### Work instructions
Copy nothing from the entries below except the lines from the one containing "pollFailed (pinRead u) = timeoutStep" through the one containing "beginDelay u = waitFor", and copy those exactly.

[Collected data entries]

/-- The edge of a ready poll: SCK rises and the first pulse of the frame begins (R79, R82). -/
theorem step_pollReady (h : s.acts) (hq : s.seq = .poll) (hd : doutLevel s = false) :
    s.leadsTo [.read false, .write true] s.settle
      { held s with seq := .clocking, acc := 0#24, bitcnt := 0#5, phase := .high, sckQ := true } := by
  obtain ⟨d, f, e, c, k, g, hs, -⟩ := step_of_action (act := fun u => beginClocking (pinRead u)) h
    fun _ _ _ _ _ _ => nextAction_poll_ready hq hd
  have hevents : [PinEvent.read (doutLevel s), .write true] = [.read false, .write true] := by rw [hd]
  exact ⟨_, hs, hevents, rfl, rfl⟩

/-- The edge that ends RUN's DELAY (R103, R104). -/
theorem step_delayEnd (h : s.acts) (hq : s.seq = .delay) :
    ∃ t, step s = .next t ∧ t.pinEvents = [] ∧ t.cnt = 1#32 ∧ (t.doneP = true → s.doneP = true)
      ∧ held t = { held s with seq := .poll, polls := 0#32 } := by
  obtain ⟨d, f, e, c, k, g, hs, hdone⟩ := step_of_action h fun _ _ _ _ _ _ => nextAction_delay hq
  exact ⟨_, hs, rfl, rfl, hdone, rfl⟩

/-- The edge that ends a back-off (R79). -/
theorem step_backoffEnd (h : s.acts) (hq : s.seq = .backoff) :
    ∃ t, step s = .next t ∧ t.pinEvents = [] ∧ t.cnt = 1#32 ∧ (t.doneP = true → s.doneP = true)
      ∧ held t = { held s with seq := .poll } := by
  obtain ⟨d, f, e, c, k, g, hs, hdone⟩ := step_of_action h fun _ _ _ _ _ _ => nextAction_backoff hq
  exact ⟨_, hs, rfl, rfl, hdone, rfl⟩

theorem processEnd_readFrame (ho : u.op = .readFrame) : processEnd u = .next (commitReadFrame u) := by
  rw [processEnd, ho]

/-- The commit of READ_FRAME (R88). -/
theorem step_commitReadFrame (h : s.acts) (hq : s.seq = .process) (ho : s.op = .readFrame) :
    ∃ t, step s = .next t ∧ t.pinEvents = [] ∧ t.doneP = true ∧ t.fvQ = false
      ∧ held t = { held s with raw := s.dTmp, seq := .idle, op := .nop } := by
  obtain ⟨d, f, e, c, k, g, hs, -⟩ := step_of_action (act := commitReadFrame) h fun d f e c k g =>
    (nextAction_process (s := hostTouched (beginEdge s) d f e c k g) hq).trans (processEnd_readFrame ho)
  exact ⟨_, hs, rfl, rfl, rfl, rfl⟩

/-- Settles O41: at that edge READ_FRAME writes RAW, and what it returns to IDLE with. -/
theorem readFrameCommit : Obligations.ReadFrameCommit := by
  intro s h hq ho
  obtain ⟨t, hs, -, hdone, hfv, hheld⟩ := step_commitReadFrame h hq ho
  exact ⟨t, hs, (congrArg State.raw hheld :), (congrArg State.seq hheld :), (congrArg State.op hheld :), hdone, hfv,
    (congrArg State.value hheld :), (congrArg State.rate hheld :), (congrArg State.frameCount hheld :),
    (congrArg State.startTime hheld :), sameSamples_of_held hheld ⟨rfl, rfl, rfl⟩,
    sameConfig_of_held hheld (sameConfig_refl s)⟩

/-- Settles O33: the ready poll clears ACC and BITCNT, and begins the high half of the first pulse. -/
theorem readyPollStartsClocking : Obligations.ReadyPollStartsClocking := by
  intro s _ h hq hd
  obtain ⟨t, hs, hevents, hcnt, hheld⟩ := step_pollReady h hq hd
  exact ⟨t, hs, (congrArg State.seq hheld :), (congrArg State.op hheld :), (congrArg State.acc hheld :),
    (congrArg State.bitcnt hheld :), (congrArg State.phase hheld :), (congrArg State.sckQ hheld :), hcnt, hevents,
    (congrArg State.lastBit hheld :), sameRecord_of_held hheld ⟨rfl, rfl, rfl, rfl, rfl⟩,
    sameConfig_of_held hheld (sameConfig_refl s)⟩

/-- A state that holds all of `s` but the place of the sequencer has its record, samples, configuration and SCK. -/
theorem same_of_held_place {q : SeqState} {o : Instr} {p : Word}
    (h : held t = { held s with seq := q, op := o, polls := p }) :
    sameRecord s t ∧ sameSamples s t ∧ sameConfig s t ∧ t.sckQ = s.sckQ :=
  ⟨sameRecord_of_held h ⟨rfl, rfl, rfl, rfl, rfl⟩, sameSamples_of_held h ⟨rfl, rfl, rfl⟩,
    sameConfig_of_held h (sameConfig_refl s), (congrArg State.sckQ h :)⟩

/-- Settles O57: both edges write STATE, CNT and, at the end of DELAY, POLLS; SCK, OP and RUNNING are the
invariant's. -/
theorem delayAndBackoffEndInAPoll : Obligations.DelayAndBackoffEndInAPoll := by
  intro s hinv h
  obtain ⟨-, -, hplace, hrun, -⟩ := inv_iff_placeOk.mp hinv
  refine ⟨fun hq => ?_, fun hq => ?_⟩
  · obtain ⟨⟨hlow, -⟩, -, hop, -⟩ := (placeOk_delay_iff hq).mp hplace
    obtain ⟨t, hs, hevents, hcnt, hdone, hheld⟩ := step_delayEnd h hq
    obtain ⟨hrecord, hsamples, hconfig, hsck⟩ := same_of_held_place hheld
    exact ⟨t, hs, (congrArg State.seq hheld :), (congrArg State.polls hheld :), hcnt,
      (congrArg State.op hheld :).trans hop, (congrArg State.running hheld :).trans (hrun.mpr hop), hevents,
      hsck.trans hlow, hdone, hrecord, hsamples, hconfig⟩
  · obtain ⟨⟨hlow, -⟩, -⟩ := (placeOk_backoff_iff hq).mp hplace
    obtain ⟨t, hs, hevents, hcnt, hdone, hheld⟩ := step_backoffEnd h hq
    obtain ⟨hrecord, hsamples, hconfig, hsck⟩ := same_of_held_place hheld
    exact ⟨t, hs, (congrArg State.seq hheld :), (congrArg State.polls hheld :), hcnt, (congrArg State.op hheld :),
      (congrArg State.running hheld :), hevents, hsck.trans hlow, hdone, hrecord, hsamples, hconfig⟩

/-! ## Waiting makes no pulse -/

/-- A state of Waiting (R80, R99). -/
def State.IsWaiting (s : State) : Prop := s.seq = .delay ∨ s.seq = .poll ∨ s.seq = .backoff ∨ s.seq = .process

/-- At a poll that reads LOW the only PinWrite is the rise of SCK that enters CLOCKING; else there is none and CLOCKING
is not entered (R80, R82). -/
def WaitsWithoutPulse (u v : State) : Prop :=
  ∀ b, (.write b ∈ v.pinEvents ↔ b = true ∧ u.seq = .poll ∧ doutLevel u = false)
    ∧ (v.seq = .clocking ↔ u.seq = .poll ∧ doutLevel u = false)

theorem waitsWithoutPulse_of_no_write (hw : ∀ b, .write b ∉ v.pinEvents) (hv : v.seq ≠ .clocking)
    (hu : ¬ (u.seq = .poll ∧ doutLevel u = false)) : WaitsWithoutPulse u v :=
  fun b => ⟨iff_of_false (hw b) fun h => hu h.2, iff_of_false hv hu⟩

/-- DELAY, or the wait in its place, pulses no more than the state it begins in. -/
theorem waitsWithoutPulse_beginDelay (hw : ∀ b, .write b ∉ v.pinEvents)
    (hu : ¬ (u.seq = .poll ∧ doutLevel u = false)) :
    WaitsWithoutPulse u (beginDelay v) := by
  unfold beginDelay
  split <;> exact waitsWithoutPulse_of_no_write hw nofun hu

/-- The actions that end a Wait of Waiting, one by one. -/
theorem waitsWithoutPulse_of_action (hu : u.IsWaiting) (he : u.pinEvents = []) (ha : Action u v) :
    WaitsWithoutPulse u v := by
  have quiet : ∀ b, PinEvent.write b ∉ u.pinEvents := by simp [he]
  have read : ∀ b, PinEvent.write b ∉ (pinRead u).pinEvents := by simp [he]
  cases ha with
  | none hq | idlePulseFall hq | idlePulseEnd hq | samplePulse hq | commitPulse hq | sampleFrame hq | nextPulse hq
  | endFrame hq => simp [State.IsWaiting, hq] at hu
  | delayEnd hq | backoffEnd hq => exact waitsWithoutPulse_of_no_write quiet nofun (by simp [hq])
  | pollReady hq hd =>
    intro b
    simp [beginClocking, pulseRise, he, hq, hd]
  | pollTimeout _ hd | pollBackoff _ hd => exact waitsWithoutPulse_of_no_write read nofun (by simp [hd])
  | pollTimeoutRun _ hd => exact waitsWithoutPulse_beginDelay read (by simp [hd])
  | commitReadFrame hq | commitDecode hq | commitCalibrate hq | commitRecordRate hq | commitAcquire hq =>
    exact waitsWithoutPulse_of_no_write quiet nofun (by simp [hq])
  | commitRun hq => exact waitsWithoutPulse_beginDelay quiet (by simp [hq])

/-- Settles O36: a Wait that goes on makes no event and stays in its STATE; the action that ends it is one of those of
Waiting. -/
theorem waitingNeverPulses : Obligations.WaitingNeverPulses := by
  intro s t b hr hwait h
  have hb : busy s = true := busy_iff.mpr (by rcases hwait with hq | hq | hq | hq <;> simp [hq])
  obtain ⟨d, f, e, c, k, g, w, ha, rfl⟩ := advance_of_step hr hb h
  rcases advance_cases ha with ⟨hc, rfl⟩ | ⟨hw, hact⟩
  · have hgoes : waitEnds s = false := Bool.eq_false_iff.mpr fun hw => absurd (waitEnds_iff.mp hw) (Nat.not_le.mpr hc)
    have hseq : s.seq ≠ .clocking := by rcases hwait with hq | hq | hq | hq <;> simp [hq]
    exact ⟨iff_of_false nofun (by simp [hgoes]), iff_of_false hseq (by simp [hgoes])⟩
  · have hw' : waitEnds s = true := hw
    simp only [hw', true_and]
    exact waitsWithoutPulse_of_action (u := hostTouched (beginEdge s) d f e c k g) hwait rfl hact b

/-! ## The failed poll -/

/-- With no host write the host's part of an edge does nothing (R51). -/
theorem hostPart_of_noWrite (hw : (portIn s).regWr = false) : hostPart (beginEdge s) = .next (beginEdge s) :=
  if_neg (by rw [portIn_congr (t := beginEdge s) (s := s) rfl rfl, hw]; exact Bool.false_ne_true)

/-- With no host write, an edge that ends a Wait is the next action alone (R61, R126). -/
theorem step_of_acts_noWrite (hinv : s.Inv) (h : s.acts) (hw : (portIn s).regWr = false) :
    step s = andThen (nextAction (beginEdge s)) fun u => .next (finishEdge (regRdata s) u) := by
  obtain ⟨hr, hb, hends⟩ := h
  obtain ⟨-, -, -, -, -, -, hfresh, -⟩ := inv_iff_placeOk.mp hinv
  have hself : s.noSelfOffer := .inl (Bool.eq_false_iff.mpr fun hf => busy_iff.mp hb (hfresh hf))
  rw [step_of_run hr, runEdge, selfOffer_of_noSelfOffer hself (beginEdge s) rfl, andThen_next, hostPart_of_noWrite hw,
    andThen_next, hb, sequencerPart, if_pos rfl, advance_of_waitEnds (s := beginEdge s) hends]

theorem toNat_pollsAfter (p : Word) : (pollsAfter p).toNat = min (p.toNat + 1) (2 ^ 32 - 1) := by
  unfold pollsAfter
  split
  · next h => rw [h]; rfl
  · next h => bv_omega

theorem pollsTimedOut_pollsAfter_iff (n p : Word) :
    pollsTimedOut n (pollsAfter p) = true ↔ n ≠ 0#32 ∧ n.toNat ≤ min (p.toNat + 1) (2 ^ 32 - 1) := by
  rw [pollsTimedOut, Bool.and_eq_true, decide_eq_true_iff, decide_eq_true_iff, toNat_pollsAfter]

theorem pollFailed_of_timedOut (ht : pollsTimedOut u.timeout (pollsAfter u.polls) = true) :
    pollFailed (pinRead u) = timeoutStep (pollCounted u) := if_pos ht

theorem pollFailed_of_goesOn (ht : pollsTimedOut u.timeout (pollsAfter u.polls) = false) :
    pollFailed (pinRead u) = .next (beginBackoff (pollCounted u)) := if_neg (by simp [ht])

theorem timeoutStep_completes (ho : u.op = .readFrame ∨ u.op = .acquire) :
    timeoutStep u = .next (complete (raiseErr .readyTimeout u)) := by
  rcases ho with ho | ho <;> rw [timeoutStep, ho] <;> rfl

theorem timeoutStep_run (ho : u.op = .run) : timeoutStep u = .next (beginDelay (raiseErr .readyTimeout u)) := by
  rw [timeoutStep, ho]
  rfl

theorem beginDelay_of_zero (h : u.interframe = 0#32) : beginDelay u = beginWait u := if_pos h

theorem beginDelay_of_ne_zero (h : u.interframe ≠ 0#32) :
    beginDelay u = waitFor u.interframe { u with seq := .delay } := if_neg h

/-- The failed poll of an edge, its count said as a value of its own, so that it can be generalised (R79). -/
theorem pollCounted_beginEdge (s : State) :
    pollCounted (beginEdge s) = { pinRead (beginEdge s) with polls := pollsAfter s.polls } := rfl

section FailedPoll

variable (hinv : s.Inv) (h : s.acts) (hq : s.seq = .poll) (hd : doutLevel s = true) (hw : (portIn s).regWr = false)
include hinv h hq hd hw

/-- A failed poll with no host write is `pollFailed` after the read. -/
theorem step_pollFailed :
    step s = andThen (pollFailed (pinRead (beginEdge s))) fun u => .next (finishEdge (regRdata s) u) := by
  rw [step_of_acts_noWrite hinv h hw, nextAction_poll_failed (s := beginEdge s) hq hd]

/-- The block backs off (R79). -/
theorem step_pollBackoff (ht : pollsTimedOut s.timeout (pollsAfter s.polls) = false) :
    ∃ t, step s = .next t ∧ t.pinEvents = [.read true] ∧ t.cnt = s.backoff ∧ t.errP = s.errP ∧ t.errCode = s.errCode
      ∧ held t = { held s with seq := .backoff, polls := pollsAfter s.polls } := by
  have hevents : [PinEvent.read (doutLevel s)] = [.read true] := by rw [hd]
  have hs := step_pollFailed hinv h hq hd hw
  rw [pollFailed_of_goesOn (u := beginEdge s) ht, andThen_next, pollCounted_beginEdge] at hs
  generalize pollsAfter s.polls = p at hs ⊢
  exact ⟨_, hs, hevents, rfl, rfl, rfl, by rw [held_finishEdge, held_beginBackoff, held_pinRead_withPolls]⟩

/-- The wait times out (R79). -/
theorem step_pollTimeout (ht : pollsTimedOut s.timeout (pollsAfter s.polls) = true) :
    step s = andThen (timeoutStep (pollCounted (beginEdge s))) fun u => .next (finishEdge (regRdata s) u) := by
  rw [step_pollFailed hinv h hq hd hw, pollFailed_of_timedOut (u := beginEdge s) ht]

variable (ht : pollsTimedOut s.timeout (pollsAfter s.polls) = true)
include ht

/-- READ_FRAME and ACQUIRE complete with READY_TIMEOUT (R88, R102). -/
theorem step_pollTimeout_completes (ho : s.op = .readFrame ∨ s.op = .acquire) :
    ∃ t, step s = .next t ∧ t.pinEvents = [.read true] ∧ t.errP = true ∧ t.errCode = .readyTimeout ∧ t.doneP = true
      ∧ held t = { held s with seq := .idle, op := .nop, polls := pollsAfter s.polls } := by
  have hevents : [PinEvent.read (doutLevel s)] = [.read true] := by rw [hd]
  have hs := step_pollTimeout hinv h hq hd hw ht
  rw [timeoutStep_completes (u := pollCounted (beginEdge s)) ho, andThen_next, pollCounted_beginEdge] at hs
  generalize pollsAfter s.polls = p at hs ⊢
  exact ⟨_, hs, hevents, rfl, rfl, rfl, by rw [held_finishEdge, held_complete, held_raiseErr, held_pinRead_withPolls]⟩

/-- RUN goes to DELAY, or to a new wait in its place, with READY_TIMEOUT (R104, R103). -/
theorem step_pollTimeout_run (ho : s.op = .run) :
    ∃ t, step s = .next t ∧ t.pinEvents = [.read true] ∧ t.errP = true ∧ t.errCode = .readyTimeout
      ∧ t.doneP = s.doneP
      ∧ if s.interframe = 0#32 then t.cnt = 1#32 ∧ held t = { held s with seq := .poll, polls := 0#32 }
        else t.cnt = s.interframe ∧ held t = { held s with seq := .delay, polls := pollsAfter s.polls } := by
  have hevents : [PinEvent.read (doutLevel s)] = [.read true] := by rw [hd]
  have hs := step_pollTimeout hinv h hq hd hw ht
  rw [timeoutStep_run (u := pollCounted (beginEdge s)) ho, andThen_next, pollCounted_beginEdge] at hs
  generalize pollsAfter s.polls = p at hs ⊢
  split
  · next hi =>
    rw [beginDelay_of_zero (u := raiseErr .readyTimeout { pinRead (beginEdge s) with polls := p }) hi] at hs
    exact ⟨_, hs, hevents, rfl, rfl, rfl, rfl, by
      rw [held_finishEdge, held_beginWait, held_raiseErr, held_pinRead_withPolls]⟩
  · next hi =>
    rw [beginDelay_of_ne_zero (u := raiseErr .readyTimeout { pinRead (beginEdge s) with polls := p }) hi] at hs
    exact ⟨_, hs, hevents, rfl, rfl, rfl, rfl, by
      rw [held_finishEdge, held_enterDelay, held_raiseErr, held_pinRead_withPolls]⟩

### Reply to the task
    pollFailed (pinRead u) = timeoutStep (pollCounted u) := if_pos ht

theorem pollFailed_of_goesOn (ht : pollsTimedOut u.timeout (pollsAfter u.polls) = false) :
    pollFailed (pinRead u) = .next (beginBackoff (pollCounted u)) := if_neg (by simp [ht])

theorem timeoutStep_completes (ho : u.op = .readFrame ∨ u.op = .acquire) :
    timeoutStep u = .next (complete (raiseErr .readyTimeout u)) := by
  rcases ho with ho | ho <;> rw [timeoutStep, ho] <;> rfl

theorem timeoutStep_run (ho : u.op = .run) : timeoutStep u = .next (beginDelay (raiseErr .readyTimeout u)) := by
  rw [timeoutStep, ho]
  rfl

theorem beginDelay_of_zero (h : u.interframe = 0#32) : beginDelay u = beginWait u := if_pos h

theorem beginDelay_of_ne_zero (h : u.interframe ≠ 0#32) :
    beginDelay u = waitFor u.interframe { u with seq := .delay } := if_neg h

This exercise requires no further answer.